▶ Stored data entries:
/-- A circuit fault that ends. -/
theorem circuitClear_spec (d : Dev) (c : Nat) : (d.circuitClear c).rest = { d.rest with stp := { d.stp with circuit := (d.circuitClear c).stp.circuit }, cyc := { quietCyc d.cyc with adm := (d.circuitClear c).cyc.adm, seqs := (d.circuitClear c).cyc.seqs, spilled := (d.circuitClear c).cyc.spilled } } ∧
    ItemsBut [] [(P.CYC_EARLY_DROP, 0), (P.CYC_ADMITTED, 0), (P.CYC_LATE, 0), (P.CYC_LATE_SPILL, 0)] (d.circuitClear c) d := by
  unfold Dev.circuitClear
  try simp only []
  repeat' split
  all_goals
    exact ⟨by first | (simp [itemsBut_self, -judge_rest, judge_rest', -timeState_rest, timeState_rest', -takeSeq_rest, takeSeq_rest', -hold_rest, hold_rest', -admit_rest, admit_rest', -input_rest, input_rest', -offer_rest, offer_rest', -stopNotice_rest, stopNotice_rest', -stopEvent_rest, stopEvent_rest', -giveUp_rest, giveUp_rest', -verdict_rest, verdict_rest', -engineFault_rest, engineFault_rest', -ctr_rest, ctr_rest', -beginReset_rest, beginReset_rest', -imageKeep_rest, imageKeep_rest', -imageCopy_rest, imageCopy_rest', -lastWords_rest, lastWords_rest', -placeRec_rest, placeRec_rest', -setTask_rest, setTask_rest', -setCore_rest, setCore_rest', -coreCount_rest, coreCount_rest', -dspRun_rest, dspRun_rest', -dspLeave_rest, dspLeave_rest', -dspHold_rest, dspHold_rest', -dspReady_rest, dspReady_rest', -dspWake_rest, dspWake_rest', -wakeAll_rest, wakeAll_rest', -packetIn_rest, packetIn_rest', -endSession_rest, endSession_rest', -laneInputs_rest, laneInputs_rest', -laneLatch_rest, laneLatch_rest', -laneStop_rest, laneStop_rest', -voterFail_rest, voterFail_rest', -circuitFault_rest, circuitFault_rest']; done) | (simp [itemsBut_self, -judge_rest, judge_rest', -timeState_rest, timeState_rest', -takeSeq_rest, takeSeq_rest', -hold_rest, hold_rest', -admit_rest, admit_rest', -input_rest, input_rest', -offer_rest, offer_rest', -stopNotice_rest, stopNotice_rest', -stopEvent_rest, stopEvent_rest', -giveUp_rest, giveUp_rest', -verdict_rest, verdict_rest', -engineFault_rest, engineFault_rest', -ctr_rest, ctr_rest', -beginReset_rest, beginReset_rest', -imageKeep_rest, imageKeep_rest', -imageCopy_rest, imageCopy_rest', -lastWords_rest, lastWords_rest', -placeRec_rest, placeRec_rest', -setTask_rest, setTask_rest', -setCore_rest, setCore_rest', -coreCount_rest, coreCount_rest', -dspRun_rest, dspRun_rest', -dspLeave_rest, dspLeave_rest', -dspHold_rest, dspHold_rest', -dspReady_rest, dspReady_rest', -dspWake_rest, dspWake_rest', -wakeAll_rest, wakeAll_rest', -packetIn_rest, packetIn_rest', -endSession_rest, endSession_rest', -laneInputs_rest, laneInputs_rest', -laneLatch_rest, laneLatch_rest', -laneStop_rest, laneStop_rest', -voterFail_rest, voterFail_rest', -circuitFault_rest, circuitFault_rest']; repeat' (first | rfl | apply And.intro)) | rfl, by simp [itemsBut_wr, itemsBut_inc, itemsBut_addW, itemsBut_maxTo, itemsBut_wrS, itemsBut_judge, itemsBut_timeState, itemsBut_takeSeq, itemsBut_countIn, itemsBut_hold, itemsBut_admit, itemsBut_input, itemsBut_offer, itemsBut_stopNotice, itemsBut_stopEvent, itemsBut_giveUp, itemsBut_verdict, itemsBut_engineFault, itemsBut_ctr, itemsBut_dspTrace, itemsBut_bypass, itemsBut_bypassHw, itemsBut_beginReset, itemsBut_mtrFlush, itemsBut_imageKeep, itemsBut_imageCopy, itemsBut_antState, itemsBut_judgeBias, itemsBut_chainState, itemsBut_showTile, itemsBut_putChan, itemsBut_freeChan, itemsBut_freeWhere, itemsBut_enableChan, itemsBut_place, itemsBut_placeAll, itemsBut_chainsEnable, itemsBut_startTracking, itemsBut_noteGain, itemsBut_stopTracking, itemsBut_snapTrigger, itemsBut_recorder, itemsBut_region, itemsBut_showRegion, itemsBut_lastWords, itemsBut_placeRec, itemsBut_flush, itemsBut_regionLost, itemsBut_setTask, itemsBut_setCore, itemsBut_coreCount, itemsBut_dspRun, itemsBut_dspLeave, itemsBut_dspHold, itemsBut_dspReady, itemsBut_dspWake, itemsBut_wakeAll, itemsBut_chuteTrace, itemsBut_chute, itemsBut_rewind, itemsBut_parityFail, itemsBut_packetIn, itemsBut_noteReply, itemsBut_sessionNote, itemsBut_endSession, itemsBut_laneInputs, itemsBut_laneLatch, itemsBut_laneStop, itemsBut_voterFail, itemsBut_isolate, itemsBut_showLevel, itemsBut_circuitFault]⟩

theorem circuitClear_rest' (d : Dev) (c : Nat) : (d.circuitClear c).rest = { d.rest with stp := { d.stp with circuit := (d.circuitClear c).stp.circuit }, cyc := { quietCyc d.cyc with adm := (d.circuitClear c).cyc.adm, seqs := (d.circuitClear c).cyc.seqs, spilled := (d.circuitClear c).cyc.spilled } } := (circuitClear_spec d c).1

@[simp] theorem circuitClear_fields (d : Dev) (c : Nat) :
    (d.circuitClear c).now = d.now ∧ (d.circuitClear c).snap = d.snap ∧ (d.circuitClear c).committedOnce = d.committedOnce ∧
    (d.circuitClear c).staged = d.staged ∧ (d.circuitClear c).ctrls = d.ctrls ∧ (d.circuitClear c).freeIx = d.freeIx ∧
    (d.circuitClear c).tim = d.tim ∧ (d.circuitClear c).chutes = d.chutes ∧ (d.circuitClear c).stp.lanes = d.stp.lanes ∧
    (d.circuitClear c).stp.diff = d.stp.diff ∧ (d.circuitClear c).stp.allDiff = d.stp.allDiff ∧ (d.circuitClear c).stp.permits = d.stp.permits ∧
    (d.circuitClear c).stp.out = d.stp.out ∧ (d.circuitClear c).stp.level = d.stp.level ∧ (d.circuitClear c).stp.pulsePass = d.stp.pulsePass ∧
    (d.circuitClear c).stp.sawOpen = d.stp.sawOpen ∧ (d.circuitClear c).stp.sawClosed = d.stp.sawClosed ∧
    (d.circuitClear c).stp.diffSince = d.stp.diffSince ∧ (d.circuitClear c).stp.outFault = d.stp.outFault ∧
    (d.circuitClear c).stp.outOn = d.stp.outOn ∧ (d.circuitClear c).stp.fbSince = d.stp.fbSince ∧
    (d.circuitClear c).stp.verdict = d.stp.verdict ∧ (d.circuitClear c).stp.ownFail = d.stp.ownFail ∧
    (d.circuitClear c).stp.withheldBy = d.stp.withheldBy ∧ (d.circuitClear c).stp.series = d.stp.series ∧
    (d.circuitClear c).stp.unentered = d.stp.unentered ∧ (d.circuitClear c).stp.pendingFence = d.stp.pendingFence ∧
    (d.circuitClear c).stp.lastRecord = d.stp.lastRecord ∧ (d.circuitClear c).stp.lastEv = d.stp.lastEv ∧
    (d.circuitClear c).stp.testsDone = d.stp.testsDone ∧ (d.circuitClear c).stp.canSilent = d.stp.canSilent ∧
    (d.circuitClear c).stp.remoteSilent = d.stp.remoteSilent ∧ (d.circuitClear c).stp.kept = d.stp.kept ∧
    (d.circuitClear c).stp.mail = d.stp.mail ∧ (d.circuitClear c).stp.remoteLast = d.stp.remoteLast ∧
    (d.circuitClear c).stp.canLast = d.stp.canLast ∧ (d.circuitClear c).stp.unheard = d.stp.unheard ∧
    (d.circuitClear c).stp.firstBeacon = d.stp.firstBeacon ∧ (d.circuitClear c).stp.bcnCycle = d.stp.bcnCycle ∧ (d.circuitClear c).air = d.air ∧
    (d.circuitClear c).gns = d.gns ∧ (d.circuitClear c).chiselOut = d.chiselOut ∧ (d.circuitClear c).ring = d.ring ∧
    (d.circuitClear c).can = d.can ∧ (d.circuitClear c).mtr = d.mtr ∧ (d.circuitClear c).drk = d.drk ∧ (d.circuitClear c).dsp = d.dsp ∧
    (d.circuitClear c).pwr = d.pwr ∧ (d.circuitClear c).peer = d.peer ∧ (d.circuitClear c).com = d.com ∧
    (d.circuitClear c).cyc.origin = d.cyc.origin ∧ (d.circuitClear c).cyc.next = d.cyc.next ∧ (d.circuitClear c).cyc.floor = d.cyc.floor ∧
    (d.circuitClear c).cyc.inCommit = d.cyc.inCommit ∧ (d.circuitClear c).cyc.defer = d.cyc.defer ∧
    (d.circuitClear c).cyc.journal = d.cyc.journal ∧ (d.circuitClear c).cyc.feed = d.cyc.feed ∧ (d.circuitClear c).cyc.skipped = d.cyc.skipped ∧
    (d.circuitClear c).cyc.overrun = d.cyc.overrun ∧ (d.circuitClear c).cyc.missed = d.cyc.missed ∧
    (d.circuitClear c).cyc.flagCold = d.cyc.flagCold ∧ (d.circuitClear c).cyc.flagStep = d.cyc.flagStep ∧
    (d.circuitClear c).cyc.flagTake = d.cyc.flagTake ∧ (d.circuitClear c).cyc.lastCommitAt = d.cyc.lastCommitAt ∧
    (d.circuitClear c).cyc.changedCov = d.cyc.changedCov ∧ (d.circuitClear c).cyc.covBase = d.cyc.covBase ∧
    KeptHost (d.circuitClear c).host d.host ∧ KeptRcd (d.circuitClear c).rcd d.rcd ∧ KeptTlg (d.circuitClear c).tlg d.tlg := by
  have h := (circuitClear_spec d c).1
  generalize d.circuitClear c = x at h ⊢
  have f {α : Type} (g : Dev → α) : g x.rest = g ({ d.rest with stp := { d.stp with circuit := (x).stp.circuit }, cyc := { quietCyc d.cyc with adm := (x).cyc.adm, seqs := (x).cyc.seqs, spilled := (x).cyc.spilled } }) := congrArg g h
  exact ⟨f (·.now), f (·.snap), f (·.committedOnce), f (·.staged), f (·.ctrls), f (·.freeIx), f (·.tim), f (·.chutes), f (·.stp.lanes),
    f (·.stp.diff), f (·.stp.allDiff), f (·.stp.permits), f (·.stp.out), f (·.stp.level), f (·.stp.pulsePass), f (·.stp.sawOpen),
    f (·.stp.sawClosed), f (·.stp.diffSince), f (·.stp.outFault), f (·.stp.outOn), f (·.stp.fbSince), f (·.stp.verdict), f (·.stp.ownFail),
    f (·.stp.withheldBy), f (·.stp.series), f (·.stp.unentered), f (·.stp.pendingFence), f (·.stp.lastRecord), f (·.stp.lastEv),
    f (·.stp.testsDone), f (·.stp.canSilent), f (·.stp.remoteSilent), f (·.stp.kept), f (·.stp.mail), f (·.stp.remoteLast), f (·.stp.canLast),
    f (·.stp.unheard), f (·.stp.firstBeacon), f (·.stp.bcnCycle), f (·.air), f (·.gns), f (·.chiselOut), f (·.ring), f (·.can), f (·.mtr),
    f (·.drk), f (·.dsp), f (·.pwr), f (·.peer), f (·.com), f (·.cyc.origin), f (·.cyc.next), f (·.cyc.floor), f (·.cyc.inCommit),
    f (·.cyc.defer), f (·.cyc.journal), f (·.cyc.feed), f (·.cyc.skipped), f (·.cyc.overrun), f (·.cyc.missed), f (·.cyc.flagCold),
    f (·.cyc.flagStep), f (·.cyc.flagTake), f (·.cyc.lastCommitAt), f (·.cyc.changedCov), f (·.cyc.covBase), KeptHost.of (f (·.host)),
    KeptRcd.of (f (·.rcd)), KeptTlg.of (f (·.tlg))⟩

@[simp] theorem circuitClear_rest (d : Dev) (c : Nat) : (d.circuitClear c).rest =
    { d.rest with stp := (d.circuitClear c).stp, cyc := quietCyc (d.circuitClear c).cyc } := by
  have h := (circuitClear_spec d c).1
  generalize d.circuitClear c = x at h ⊢
  have f {α : Type} (g : Dev → α) : g x.rest = g ({ d.rest with stp := { d.stp with circuit := (x).stp.circuit }, cyc := { quietCyc d.cyc with adm := (x).cyc.adm, seqs := (x).cyc.seqs, spilled := (x).cyc.spilled } }) := congrArg g h
  exact dev_ext (f (·.now)) rfl (f (·.snap)) (f (·.committedOnce)) rfl (f (·.staged)) (f (·.ctrls)) rfl (f (·.freeIx)) (f (·.tim)) rfl (f (·.host))
    (f (·.chutes)) (f (·.rcd)) rfl (f (·.air)) (f (·.gns)) (f (·.chiselOut)) (f (·.ring)) (f (·.can)) (f (·.mtr)) (f (·.drk)) (f (·.dsp))
    (f (·.tlg)) (f (·.pwr)) (f (·.peer)) (f (·.com))

theorem circuitClear_reads (d : Dev) (c : Nat) : ∀ id jq, reportItem id = false → id ≠ P.CYC_EARLY_DROP → id ≠ P.CYC_ADMITTED → id ≠ P.CYC_LATE → id ≠ P.CYC_LATE_SPILL →
    (d.circuitClear c).rd id jq = d.rd id jq ∧ (d.circuitClear c).isSticky id jq = d.isSticky id jq ∧ (d.circuitClear c).cf id jq = d.cf id jq := by
  intro id jq hr h0 h1 h2 h3
  have h := (circuitClear_spec d c).2 id jq hr (by simp) (by simp [regKey_ne, h0, Ne.symm h0, h1, Ne.symm h1, h2, Ne.symm h2, h3, Ne.symm h3])
  have e : (d.circuitClear c).staged = d.staged := by simp
  refine ⟨h.1, h.2, ?_⟩
  simp only [Dev.cf, e, h.1]

theorem circuitClear_at (d : Dev) (c : Nat) : ∀ id jq, reportItem id = false  → regKey P.CYC_EARLY_DROP 0 ≠ regKey id jq → regKey P.CYC_ADMITTED 0 ≠ regKey id jq → regKey P.CYC_LATE 0 ≠ regKey id jq → regKey P.CYC_LATE_SPILL 0 ≠ regKey id jq →
    (d.circuitClear c).rd id jq = d.rd id jq ∧ (d.circuitClear c).isSticky id jq = d.isSticky id jq ∧ (d.circuitClear c).cf id jq = d.cf id jq := by
  intro id jq hr h0 h1 h2 h3
  have h := (circuitClear_spec d c).2 id jq hr (by simp) (by simp [h0, h1, h2, h3])
  have e : (d.circuitClear c).staged = d.staged := by simp
  refine ⟨h.1, h.2, ?_⟩
  simp only [Dev.cf, e, h.1]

▶ Exercise:
Apply a filter for "canSilent" to the data above, then copy each line that matches.

▶ Task result:
    (d.circuitClear c).stp.testsDone = d.stp.testsDone ∧ (d.circuitClear c).stp.canSilent = d.stp.canSilent ∧
    f (·.stp.testsDone), f (·.stp.canSilent), f (·.stp.remoteSilent), f (·.stp.kept), f (·.stp.mail), f (·.stp.remoteLast), f (·.stp.canLast),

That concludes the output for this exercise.